Actually, for a moment of overlap... at the very end of September I vaccumed and finish cleaning out my house in Flint, met with the landlord and retrieved the deposit, and said goodbye to the 1600 block of Maryland Ave. I renewed my license, spent the night at my parents, and the next day my dad drove be down to Chicago. We ate at Salonica with my girlfriend (they were making their famous egg-lemon soup on this day), and while my sinuses were acting up, it was a nice example of autumn-perfect. They sky was all moldy cheese, and it was raining, chilly but not so much that I could see my breath, and the leaves were already falling and lying on the black pavement at the bottom of clear puddles as bright yellow jags. I said goodbye to my dad and he drove home to Michigan. I left most of my stuff in my girlfriend's dormroom, but I had made plans to couch-surf at my friends' Marina and Kaury's while I was looking for an apartment. Kaury and I stayed up late, drinking coffee and talking about Scavhunt.

This time, at least I had a job... good ol' Advanced Resources had been contacted by the Neurosurgery Department at Northwestern Medical Faculty Foundation (NMFF) where I had worked the prior Spring. They needed some clerical help and agreed to take me on in that capacity.

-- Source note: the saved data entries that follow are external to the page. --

-- ==== Sys2Proof/Certificates/Slice0/Obligations.lean ====
section
/-! DEFINITION. The statements for the provers. Each says what a numbered rule of the spec says the core does. -/

open Sys2Proof Sys2Proof.Machine

/-! ### Encoding -/

/-- 30_encoding.md R83-R86, 44_host_access.md R200-R209: decoding what the encoder writes gives the instruction back, with every
field. -/
def Obligations.DecodeUndoesEncode : Prop :=
  ∀ i : Instr, i.wellFormed = true → decode (encode i) = i

/-- 30_encoding.md R84, 44_host_access.md R200: the decoder is total, and what it reads is well formed. -/
def Obligations.DecodedInstructionsAreWellFormed : Prop :=
  ∀ c : Encoded, (decode c).wellFormed = true

/-- 30_encoding.md R84, R86: no bit of a command word or of a legal write is dropped. -/
def Obligations.EncodeUndoesDecode : Prop :=
  (∀ w : Word, encode (decodeCommandWord w) = .commandWord w) ∧
    ∀ t : Transaction, t.we = true → t.size = 8 → t.addr.toNat % 8 = 0 → encode (decodeTransaction t) = .transaction t

/-- 30_encoding.md R84: exactly seven of the 2^64 words name a command, each the one of the opcode map, and every other word
decodes to Illegal. -/
def Obligations.SevenWordsNameCommands : Prop :=
  ∀ w : Word,
    (decodeOp w = .gcd ↔ w = 1) ∧ (decodeOp w = .modinv ↔ w = 2) ∧ (decodeOp w = .modmul ↔ w = 3) ∧
      (decodeOp w = .modexp ↔ w = 4) ∧ (decodeOp w = .keygen ↔ w = 5) ∧ (decodeOp w = .encrypt ↔ w = 6) ∧
      (decodeOp w = .decrypt ↔ w = 7) ∧ (decodeOp w = .illegal ↔ w = 0 ∨ 8 ≤ w.toNat)

/-- 30_encoding.md R83, R86: words and keys written out from the spec decode to the instructions they stand for. -/
def Obligations.KnownEncodingsDecode : Prop :=
  decode (.commandWord 0x0000000000000004) = .modexp ∧
    decode (.commandWord 0x0000000000000000) = .illegalOp0 ∧
    decode (.commandWord 0x000000000000000F) = .illegalOp8F 0xF ∧
    decode (.commandWord 0x0000000000000015) = .illegalRsvd 1 5 ∧
    decode (.transaction ⟨false, 0x10, 8, 0⟩) = .rdStatus ∧
    decode (.transaction ⟨true, 0x18, 8, 5⟩) = .wrCmd 5 ∧
    decode (.transaction ⟨true, 0x78, 8, 1⟩) = .wrReserved 0x78 1 ∧
    decode (.transaction ⟨true, 0x20, 4, 0⟩) = .busError true 0x20 4

/-! ### Register transactions -/

/-- 20_memory.md R62, R63, R64; 44_host_access.md R200: a transaction of the wrong width or misaligned gets the error response and
changes nothing else; no other transaction gets it. -/
def Obligations.MalformedTransactionsHaveNoEffect : Prop :=
  (∀ (t : Transaction) (s : State), t.size ≠ 8 ∨ t.addr.toNat % 8 ≠ 0 →
      exec (decodeTransaction t) s = .next { s with ack := true, rdata := 0, rerr := true }) ∧
    (∀ (t : Transaction) (s : State), t.size = 8 → t.addr.toNat % 8 = 0 →
      ∃ u, exec (decodeTransaction t) s = .next u ∧ u.ack = true ∧ u.rerr = false) ∧
    ∀ (we : Bool) (addr : BitVec 7) (size : BitVec 4) (s : State),
      exec (.busError we addr size) s = .next { s with ack := true, rdata := 0, rerr := true }

/-- 20_memory.md R65: reserved offsets read as 0, writes to them and to the read-only registers are ignored, a read of CMD returns
0, all without an error response. -/
def Obligations.ReservedAndReadOnlyOffsetsIgnoreWrites : Prop :=
  ∀ (s : State) (addr : BitVec 7) (v : Word),
    exec (.rdReserved addr) s = .next { s with ack := true, rdata := 0, rerr := false } ∧
      exec .rdCmd s = .next { s with ack := true, rdata := 0, rerr := false } ∧
      (∀ i ∈ [Instr.wrReserved addr v, .wrId v, .wrRes v, .wrKeyN v, .wrKeyPhi v, .wrKeyE v, .wrKeyD v],
        exec i s = .next { s with ack := true, rdata := 0, rerr := false }) ∧
      (∀ we, addr.toNat ∈ [0x60, 0x68, 0x70, 0x78] →
        exec (decodeTransaction ⟨we, addr, 8, v⟩) s = .next { s with ack := true, rdata := 0, rerr := false }) ∧
      (addr.toNat ∈ [0x00, 0x38, 0x40, 0x48, 0x50, 0x58] →
        exec (decodeTransaction ⟨true, addr, 8, v⟩) s = .next { s with ack := true, rdata := 0, rerr := false }) ∧
      decodeTransaction ⟨false, 0x18, 8, v⟩ = .rdCmd

/-- 44_host_access.md R201, R206, R207, R208: a read returns the register and changes nothing but the response. -/
def Obligations.RegisterReadsReturnTheirRegister : Prop :=
  ∀ s : State,
    ∀ iv ∈ [(Instr.rdId, (0x000001404D584531 : Word)), (.rdOpa, s.opa), (.rdOpb, s.opb), (.rdOpm, s.opm), (.rdRes, s.res),
        (.rdKeyN, s.keyN), (.rdKeyPhi, s.keyPhi), (.rdKeyE, s.keyE), (.rdKeyD, s.keyD)],
      exec iv.1 s = .next { s with ack := true, rdata := iv.2, rerr := false }

/-- 44_host_access.md R202: CTRL stores bits 2:0 of the data, reads them back zero-extended, and drives irq from then on. -/
def Obligations.ControlRegisterStoresThreeBits : Prop :=
  decodeRead 0x08 = .rdCtrl ∧ (∀ v, decodeWrite 0x08 v = .wrCtrl v) ∧
    ∀ (s : State) (v : Word),
      (∃ u, exec (.wrCtrl v) s = .next u ∧ u = { s with ctrl := u.ctrl, ack := true, rdata := 0, rerr := false } ∧
        u.ctrl.toNat = v.toNat % 8 ∧
        u.irq = ((s.done && v.getLsbD 0) || (s.err && v.getLsbD 1) || (s.ovr && v.getLsbD 2))) ∧
      ∃ u, exec .rdCtrl s = .next u ∧ u = { s with ack := true, rdata := u.rdata, rerr := false } ∧
        u.rdata.toNat = s.ctrl.toNat

/-- 44_host_access.md R203: a read of STATUS shows every field at its place, the reserved bits 0, and clears nothing. -/
def Obligations.StatusReadShowsEveryField : Prop :=
  decodeRead 0x10 = .rdStatus ∧
    ∀ s : State, ∃ u, exec .rdStatus s = .next u ∧ u = { s with ack := true, rdata := u.rdata, rerr := false } ∧
      u.rdata.toNat = s.busy.toNat + 2 * s.done.toNat + 4 * s.err.toNat + 8 * s.ovr.toNat + 16 * s.keyValid.toNat +
        2 ^ 8 * s.errcode.toNat + 2 ^ 16 * s.lastop.toNat

/-- 44_host_access.md R204: a write of STATUS clears each of DONE, ERR and OVR whose bit is 1 in the data, and nothing else; and in
a cycle in which a completion sets DONE or ERR, the set wins. -/
def Obligations.StatusWriteClearsPendingBits : Prop :=
  (∀ v, decodeWrite 0x10 v = .wrStatus v) ∧
    (∀ (s : State) (v : Word),
      exec (.wrStatus v) s = .next { s with
        done := s.done && !v.getLsbD 1
        err := s.err && !v.getLsbD 2
        ovr := s.ovr && !v.getLsbD 3
        ack := true, rdata := 0, rerr := false }) ∧
    ∀ (s : State) (v : Word), s.Inv → s.rst = .running → s.busy = true → s.stepsLeft ≤ 1 →
      ∃ t, clockEdge (some ⟨true, 0x10, 8, v⟩) s = .next t ∧ (t.done = true ∨ t.err = true)

/-- 44_host_access.md R206: a write of an operand register stores the whole word, in a BUSY window too, and the running command
keeps its latched operands. -/
def Obligations.OperandWritesStoreTheWord : Prop :=
  ∀ (s : State) (v : Word),
    exec (.wrOpa v) s = .next { s with opa := v, ack := true, rdata := 0, rerr := false } ∧
      exec (.wrOpb v) s = .next { s with opb := v, ack := true, rdata := 0, rerr := false } ∧
      exec (.wrOpm v) s = .next { s with opm := v, ack := true, rdata := 0, rerr := false }

/-- 20_memory.md R68: a read changes nothing but the response, writes to CTRL, the operands and STATUS are idempotent, and so are
the ignored and the malformed ones; a write to CMD is not: while BUSY is 0 each one starts a command, and a second one in the BUSY window sets OVR. -/
def Obligations.ReadsHaveNoSideEffects : Prop :=
  (∀ (t : Transaction) (s u : State), t.we = false → exec (decodeTransaction t) s = .next u →
      u = { s with ack := u.ack, rdata := u.rdata, rerr := u.rerr }) ∧
    (∀ (s u : State) (v : Word), ∀ i ∈ [Instr.wrCtrl v, .wrOpa v, .wrOpb v, .wrOpm v, .wrStatus v],
      exec i s = .next u → exec i u = .next u) ∧
    (∀ (s u : State) (v : Word) (addr : BitVec 7) (size : BitVec 4),
      ∀ i ∈ [Instr.wrId v, .wrRes v, .wrKeyN v, .wrKeyPhi v, .wrKeyE v, .wrKeyD v, .wrReserved addr v, .busError true addr size],
      exec i s = .next u → exec i u = .next u) ∧
    ∀ (s : State) (w : Word), s.busy = false →
      (∃ u t, exec (.wrCmd w) s = .next u ∧ exec (.wrCmd w) u = .next t ∧ t = { u with ovr := true }) ∧
        ∃ u, exec (.wrCmd w) s = .next u ∧ u.busy = true ∧ u.lop = decodeOp w

/-- 40_command_model.md R100: a CMD write in a BUSY window sets OVR and changes nothing else. -/
def Obligations.CommandWhileBusyIsDropped : Prop :=
  ∀ (s : State) (w : Word), s.busy = true →
    exec (.wrCmd w) s = .next { s with ovr := true, ack := true, rdata := 0, rerr := false }

/-- 40_command_model.md R101: a CMD write while BUSY is 0 is accepted whatever the word; it latches the command and the operands,
records the opcode, clears DONE, ERR and ERRCODE, sets BUSY, and touches nothing else the host can see. The engine starts on the
command, for at least one step, and for exactly one if the word is illegal (R105). -/
def Obligations.CommandWhileIdleIsAccepted : Prop :=
  ∀ (s : State) (w : Word), s.busy = false →
    ∃ u, exec (.wrCmd w) s = .next u ∧
      u = { s with
        lop := decodeOp w
        la := s.opa, lb := s.opb, lm := s.opm
        lastop := w.extractLsb' 0 4
        done := false, err := false, errcode := 0
        busy := true
        eng := u.eng, stepsLeft := u.stepsLeft, draws := u.draws
        ack := true, rdata := 0, rerr := false } ∧
      u.EngineInv ∧ 1 ≤ u.stepsLeft ∧ (decodeOp w = .illegal → u.stepsLeft = 1)

/-- 10_state.md R22, 70_reset_and_hazards.md R276: every transaction is answered at once, whatever BUSY, and an edge without a
request drives no response. -/
def Obligations.PortAnswersEveryTransactionAtOnce : Prop :=
  (∀ (s : State) (t : Transaction), s.rst = .running →
      ∃ u, handleEvent (.transaction t) s = .next u ∧ u.ack = true) ∧
    ∀ (s : State), s.rst = .running →
      ∃ u, handleEvent .idleEdge s = .next u ∧ u.ack = false ∧ u.rdata = 0 ∧ u.rerr = false

/-- 20_memory.md R66: byte k of the register at an offset is bits 8k+7:8k of its value. -/
def Obligations.RegisterBytesAreLittleEndian : Prop :=
  ∀ (s : State) (off k : Nat), off % 8 = 0 → off < 128 → k < 8 →
    (s.registerByte (BitVec.ofNat 7 (off + k))).toNat = (s.readval (BitVec.ofNat 7 off)).toNat / 2 ^ (8 * k) % 2 ^ 8

/-! ### The engine step -/

/-- 40_command_model.md R104: an engine step with BUSY = 0 changes nothing, for every command. -/
def Obligations.IdleEngineStepChangesNothing : Prop :=
  ∀ (s : State) (op : BitVec 4) (rsvd : BitVec 60), s.busy = false →
    ∀ i ∈ [Instr.gcd, .modinv, .modmul, .modexp, .keygen, .encrypt, .decrypt, .illegalOp0, .illegalOp8F op, .illegalRsvd rsvd op],
      exec i s = .next s

/-- 40_command_model.md R105: a continuing step changes no host-visible state. That it takes a draw and counts the latency down is
the model's (assumptions 2, 3). -/
def Obligations.ContinuingStepIsInvisible : Prop :=
  ∀ (s : State) (c : Command), c ≠ .illegal → s.Continuing c →
    ∃ e, exec s.engineInstr s = .next { s with eng := e, stepsLeft := s.stepsLeft - 1, draws := s.draws + 1 }

/-- 41_number_theory.md R123, 40_command_model.md R106: GCD publishes the greatest common divisor of the latched A and B. -/
def Obligations.GcdPublishesTheGcd : Prop :=
  decode (.commandWord 1) = .gcd ∧
    ∀ s : State, s.Completing .gcd →
      ∃ e, exec .gcd s = .next { s with
        res := BitVec.ofNat 64 (Nat.gcd s.la.toNat s.lb.toNat)
        busy := false, done := true, eng := e, stepsLeft := 0 }

/-- 41_number_theory.md R130, R131, R132: MODINV raises ZERO_MODULUS for m = 0, NO_INVERSE for m > 1 and gcd(a mod m, m) not 1, and
else publishes the inverse: the number below m with a * x = 1 mod m, which is 0 for m = 1. -/
def Obligations.ModinvPublishesTheInverse : Prop :=
  decode (.commandWord 2) = .modinv ∧
    ∀ s : State, s.Completing .modinv →
      (s.lm = 0 →
        ∃ e, exec .modinv s = .next { s with
          errcode := 0x02, err := true, busy := false, eng := e, stepsLeft := 0 }) ∧
      (1 < s.lm.toNat → Nat.gcd (s.la.toNat % s.lm.toNat) s.lm.toNat ≠ 1 →
        ∃ e, exec .modinv s = .next { s with
          errcode := 0x03, err := true, busy := false, eng := e, stepsLeft := 0 }) ∧
      (s.lm = 1 ∨ (1 < s.lm.toNat ∧ Nat.gcd (s.la.toNat % s.lm.toNat) s.lm.toNat = 1) →
        ∃ x e, exec .modinv s = .next { s with
            res := x, busy := false, done := true, eng := e, stepsLeft := 0 } ∧
          x.toNat < s.lm.toNat ∧ (s.la.toNat * x.toNat) % s.lm.toNat = 1 % s.lm.toNat)

/-- 41_number_theory.md R140, R131: MODMUL raises ZERO_MODULUS for m = 0 and else publishes the exact product mod m. -/
def Obligations.ModmulPublishesTheProduct : Prop :=
  decode (.commandWord 3) = .modmul ∧
    ∀ s : State, s.Completing .modmul →
      (s.lm = 0 →
        ∃ e, exec .modmul s = .next { s with
          errcode := 0x02, err := true, busy := false, eng := e, stepsLeft := 0 }) ∧
      (s.lm ≠ 0 →
        ∃ e, exec .modmul s = .next { s with
          res := BitVec.ofNat 64 (s.la.toNat * s.lb.toNat % s.lm.toNat)
          busy := false, done := true, eng := e, stepsLeft := 0 })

I really took a couple risks that October, and they didn't entirely bite me. I wanted to expand my horizons and live somewhere different and new, by which I mean unfamiliar and old. I was set on either Bridgeport, Back of the Yards, or Canaryville, on the South Side or Edgewater Beach, Uptown, and Rogers Park on the North Side. After spending two weeks after work, from seven until ten, stumping from 32nd to 51st, and between the Dan Ryan and Ashland, I nabbed an unclaimed Bridgeport Newspaper and called about a place in McKinley Park, "right across from the Orange Line" at the very generous price of $425. This was important... I'd already turned down a beautiful apartment in an Edgewater Art-Deco masterpiece for $535 because I needed to save up for an engagement ring. The matter was that close in my mind.

The apartment and neighborhood were strange and wonderful and sullen and weird and perfect. 3613 was right across from the Orange Line... if you ever take the train out to Midway from downtown you can see it vividly as you pull out of the 35/Archer station, on the left, a third story window of an 1880s-ish tenement rising right out of an automotive body shop. The body shop owner, a cheerful and reasonable man named Gerald (probably my favorite landlord ever) showed me the studio, tiny but just rehabbed. I looked out over Archer Ave., and had a fine view of a the Orange Line and heavy freight tracks, as well as the Sears Tower and Aon building. My only complaint was the hard water, which with time left a gritty film over the walls of the shower. I filled out the application, and it was accepted...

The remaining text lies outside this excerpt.